Bab 1 Kalimat Penolakan

Bab 1 Kalimat Penolakan

Udara sangat cerah di kota West siang ini, namun riuh lalu lalang kendaraan menandakan penduduknya tidak terganggu dengan teriknya sinar matahari.

Eva sedang berada di ruang kerja rekan konselornya, menanti pria itu mengucapkan perkataan selanjutnya. Eva terus saja melihat pergelangan tangannya karena tiga puluh menit lagi ia punya janji dengan teman kuliahnya.

“Saya sudah pikirkan ini lama, sejak mulai mengenal kamu. Saya ingin bertemu dengan orang tuamu dan melamar kamu,” ucap Tommy setelah ia diam sejenak. Ia menatap lekat wajah Eva, menanti jawaban dari konselor muda yang selama ini adalah rekan seprofesinya, dengan perasaan cemas.

‘Sinting! Dia pikir aku punya agenda untuk menikah dalam lima tahun ke depan. Tidak akan. Aku hanya ingin menikmati masa mudaku. Pekerjaanku sudah berat dan pahit. Aku tidak ingin merasakan kepahitan yang sama secara pribadi,’ batin Eva berusaha memutar otaknya untuk segera keluar dari ruang kerja Tommy.

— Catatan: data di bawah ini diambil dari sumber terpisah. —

-- ==== Sys2Proof/Tests/Slice0.lean ====
section
/-! SUPPORT. The model's own tests: ill-formed terms that the checks refuse, the volume's worked examples, and
for every statement with hypotheses a state and operands that meet them. -/

open Sys2Proof Sys2Proof.Machine

namespace Sys2Proof.Tests

-- One theorem after another: together their threads would ask for more memory than a check allows.
set_option Elab.async false

/-! ## Small states -/

/-- The state after power-on with a change of the part. -/
def on (f : Part → Part) : State := { State.reset with part := f State.reset.part }

/-- The part after one command. -/
def after (c : Instr) (s : State) : Part :=
  match exec c s with
  | .next t => t.part
  | _ => s.part

/-- The result and operand number of the last reply being built. -/
def lastReply (p : Part) : Option (Result × Nat) := p.pku.building.getLast?.map (fun r => (r.result, r.operand))

/-- A label as a slot stores it, formed non-drop. -/
def stored (hh mm ss ff : Nat) : StoredLabel :=
  { label := { hh := hh, mm := mm, ss := ss, ff := ff, field := .one }, drop := false, normalised := false }

/-- An INSERT cut of 100 frames from deck 1, held before its roll. -/
def plain : EventRecord :=
  { kind := .insert, recordIn := some (stored 1 0 0 0), length := some 100, transition := .cut, start := 0
    duration := 1, pattern := 0, curve := 0, reverse := false, softness := 0, preroll := 150, postroll := 30
    hold := .beforeRoll, tracks := 1, key := none, source1 := { deck := 1, play := stored 0 10 0 0 }
    source2 := none }

/-- The arm results of `plain`. -/
def plainArm : ArmResults :=
  { recorder := 0, recordIn := 108000, mark := none, outPoint := some 108100, recorderCue := 107850
    source1 := { deck := 1, inPoint := 18000, cue := 17850 }, source2 := none, fill := none, duration := 1
    durationClamped := false }

/-- Deck 0 RECORDER without an input, deck 1 PLAYER of input A, both online. -/
def decked (p : Part) : Part :=
  (p.modDeck 0 (fun k => { k with role := .recorder, line := .online })).modDeck 1
    (fun k => { k with role := .player, input := some .a, line := .online })

/-- Slot 5 with `plain` in a slot state. -/
def slotted (st : SlotState) (e : EventRecord) (p : Part) : Part :=
  (decked p).modSlot 5 (fun s => { s with state := st, event := some e, arm := some plainArm })

/-- Slot 5 ACTIVE with an event, in a phase, the EDS owning the preload from ROLL on. -/
def running (ph : Phase) (e : EventRecord) (p : Part) : Part :=
  ((slotted .active e p).modEds (fun x => { x with phase := ph, active := some 5, cursor := 5 })).modMep
    (fun m => { m with owner := if ph.owning then .eds else .host })

/-! ## Ill-formed terms -/

theorem test_offset_refused : (Instr.markPop 8).wellFormed = false := by decide
theorem test_byte_refused : (Instr.deckRead 0 256).wellFormed = false := by decide
theorem test_number_refused : (Instr.noticeMask 0 16777216).wellFormed = false := by decide
theorem test_signed_refused : (Instr.deckDirect 0 0 5 32768 .zero).wellFormed = false := by decide
theorem test_label_refused : (Instr.markPush 0 0 ⟨0, ⟨1, 0, 256, 0, 0⟩⟩).wellFormed = false := by decide
theorem test_labelAlternative_refused : (Instr.markPush 0 0 ⟨1, ⟨1, 0, 0, 0, 0⟩⟩).wellFormed = false := by decide
theorem test_scope_refused : (Instr.resetPartFull 0 1).wellFormed = false := by decide
theorem test_points_refused : (Instr.curveLoad 0 1 [0, 256]).wellFormed = false := by decide
theorem test_knownKind_refused : (Instr.packetUnknownKind 0 0x10).wellFormed = false := by decide
theorem test_unknownKind_refused : (Instr.packetWrongLength 0 0x7E).wellFormed = false := by decide
theorem test_field_refused : (Instr.refFieldWellFormed ⟨.one, 858, 262, .two⟩ 0).wellFormed = false := by decide
theorem test_closing_refused : (Instr.inputFieldWellFormed .a ⟨.one, 858, 263, .one⟩).wellFormed = false := by decide
theorem test_order_refused : (Instr.fieldStart 0 [.guard, .guard]).wellFormed = false := by decide
theorem test_reactions_refused : (Instr.fieldStart 0 [.advance 0 [.captures, .captures]]).wellFormed = false := by decide
theorem test_twoOrders_refused : (Instr.fieldStart 0 [.advance 0 [], .advance 0 [.chase 1]]).wellFormed = false := by decide
theorem test_line_refused : (Instr.storeSlip .a 314).wellFormed = false := by decide
theorem test_reply_refused :
    (Instr.deckReplyGood 0 ⟨false, 256, .still, true, false, false, 0, .zero, .ltc⟩).wellFormed = false := by decide

/-- The operands of the worked arming (8.6), entry 1 and entry 2 as the host sends them. -/
def worked : EventOperands :=
  { slot := 5, kind := 0, recordIn := ⟨1, .zero⟩, length := ⟨0, 300⟩, transition := 1, start := 250, duration := 120
    pattern := 0, curve := 0, reverse := 0, softness := 0, preroll := 150, postroll := 60, hold := 0, tracks := 3
    key := ⟨1, 3, ⟨0, 5, 0, 0, 0⟩, 2, 400, 32, 0, 10, 280⟩, sourceCount := 2
    entry1 := ⟨1, ⟨0, 10, 0, 0, 0⟩⟩, entry2 := ⟨2, ⟨0, 20, 0, 0, 0⟩⟩ }

theorem test_worked_fits : worked.fits = true := by decide
theorem test_lengthAlternative_refused : { worked with length := ⟨1, 300⟩ }.fits = false := by decide
theorem test_absentKey_refused : { worked with key := ⟨0, 3, .zero, 0, 0, 0, 0, 0, 0⟩ }.fits = false := by decide
theorem test_sourceCount_refused : { worked with sourceCount := 26 }.fits = false := by decide
theorem test_sourceEntry_refused : { worked with sourceCount := 1 }.fits = false := by decide

/-! ## Wire formats (2.11) -/

/-- The packet of CLEAR_NOTICES for REF_LOST and REF_JUMP, word by word (2.11.1). -/
theorem test_clearNotices_words :
    packetLine 0x11 [0x00, 0x00, 0x03]
      = [0x0A5, 0x35A, 0x0A5, 0x211, 0x203, 0x200, 0x200, 0x203, 0x217] := by decide

theorem test_clearNotices_read :
    readLine 0 [0x0A5, 0x35A, 0x0A5, 0x211, 0x203, 0x200, 0x200, 0x203, 0x217, 0x040]
      = some (.clearNotices 0 3) := by decide +kernel

/-- Line 14 of 2.9: a check word off by one. -/
theorem test_badCheckWord :
    readLine 2 [0x0A5, 0x35A, 0x0A5, 0x211, 0x203, 0x200, 0x200, 0x203, 0x216] = some (.packetBadFormat 2 0x11) := by
  decide +kernel

/-- Line 13 of 2.9: sample 0 holds 64. -/
theorem test_noPacket : readLine 1 [0x040, 0x040, 0x040] = none := by decide

/-- Line 15 of 2.9: kind 0x7E is not defined. Six ones in the kind byte give bit 8 clear and bit 9 set. -/
theorem test_unknownKind :
    readLine 3 [0x0A5, 0x35A, 0x0A5, 0x27E, 0x200, 0x27E] = some (.packetUnknownKind 3 0x7E) := by decide +kernel

/-- The sync byte, POLL's code 0x01, a count of 0, and the byte that brings the sum to 0 (2.11.8). -/
theorem test_poll_bytes : Frame.poll.bytes = [0xC3, 0x01, 0x00, 0x3C] := by decide

theorem test_worked_payload : (eventOperandBytes worked).length = 59 := by decide

/-! ## A field of traffic (2.9) -/

theorem test_notice_set : (after (.packetBadFormat 2 0x11) State.reset).noticeSet .packetError = true := by decide
theorem test_clearNotices : (after (.clearNotices 0 3) State.reset).pku.notices = 0 := by decide
theorem test_deckParams_clamped :
    (after (.deckParams 4 1 80 60 10 5 0 90) State.reset).pku.building
      = [{ kind := 0x41, result := .clamped, offset := 4, normalised := false, notRestored := false, borrow := false
           wrap := false, operand := 0, clamped := [2], payload := [] }]
    ∧ ((after (.deckParams 4 1 80 60 10 5 0 90) State.reset).deck 1).params.poll = 64 := by decide
theorem test_mask_bounds :
    lastReply (after (.noticeMask 0 262143) State.reset) = some (.accepted, 0)
    ∧ lastReply (after (.noticeMask 0 262144) State.reset) = some (.badValue, 1) := by decide
theorem test_guardLimit_bounds :
    lastReply (after (.guardLimit 0 60) State.reset) = some (.accepted, 0)
    ∧ lastReply (after (.guardLimit 0 61) State.reset) = some (.clamped, 0) := by decide
theorem test_scope_unknown : lastReply (after (.resetPartFull 0 2) State.reset) = some (.badValue, 1) := by decide
theorem test_markPop_empty : lastReply (after (.markPop 5) State.reset) = some (.noMark, 0) := by decide

/-! ## Timecode (chapter 4, 8.6) -/

/-- Drop-frame counting in SYS-30. -/
def drop30 : Counting := { std := .sys30, drop := true }

theorem test_label_count : labelCount drop30 ⟨1, 0, 0, 0, .one⟩ = 107892 := by decide
theorem test_skipped_label : normalise drop30 ⟨0, 5, 0, 0, .one⟩ = (⟨0, 5, 0, 2, .one⟩, true) := by decide
theorem test_fill_count : labelCount drop30 ⟨0, 5, 0, 2, .one⟩ = 8992 := by decide
theorem test_count_label_35966 : positionLabel drop30 35966 = ⟨0, 10, 0, 1, .one⟩ := by decide
theorem test_count_label_107742 : countLabel drop30 107742 .one = ⟨0, 59, 55, 0, .one⟩ := by decide
theorem test_count_label_108192 : countLabel drop30 108192 .one = ⟨1, 0, 10, 0, .one⟩ := by decide
theorem test_count_label_8842 : countLabel drop30 8842 .one = ⟨0, 4, 55, 0, .one⟩ := by decide

/-- A record that is valid at position 100 with this accumulator. -/
def moving (acc : Nat) : PosRec := { PosRec.reset with valid := true, position := 100, acc := acc, age := 0 }

/-- 4.6: VARIABLE at 300 goes from accumulator 220 to 8 with a step of 2. -/
theorem test_advance_300 :
    ((moving 220).advanced drop30.day .variableSpeed 300).acc = 8
    ∧ ((moving 220).advanced drop30.day .variableSpeed 300).position = 102 := by decide
/-- 4.6: at -100 from accumulator 0 the accumulator is 156 with a step of -1. -/
theorem test_advance_minus :
    ((moving 0).advanced drop30.day .variableSpeed (-100)).acc = 156
    ∧ ((moving 0).advanced drop30.day .variableSpeed (-100)).position = 99 := by decide
theorem test_shuttle : ((moving 5).advanced drop30.day .rewind 0).valid = false := by decide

“Dengar Tommy, kita sudah berteman lama. Kamu itu sangat sempurna dan aku tidak mampu mengimbangi semua itu. Aku akan selalu merasa tak berarti jika bersamamu. Aku sangat berterima kasih untuk semua waktu dan perhatian yang kamu berikan. Tetapi, aku masih tidak pantas untuk menjadi pasangan hidup siapa pun juga, karena aku masih sangat egois. Aku tidak ingin menyakiti kamu nantinya. Kamu akan menemukan wanita yang jauh lebih baik dari aku. Maafkan aku.” Eva menyampaikannya dengan sangat pelan namun tidak terkesan memelas. Ia ingin menunjukkan sisi terlembutnya agar tidak menambah sakit hati dari pria di hadapannya. Eva tahu betul kalau setiap orang tidak ingin ditolak.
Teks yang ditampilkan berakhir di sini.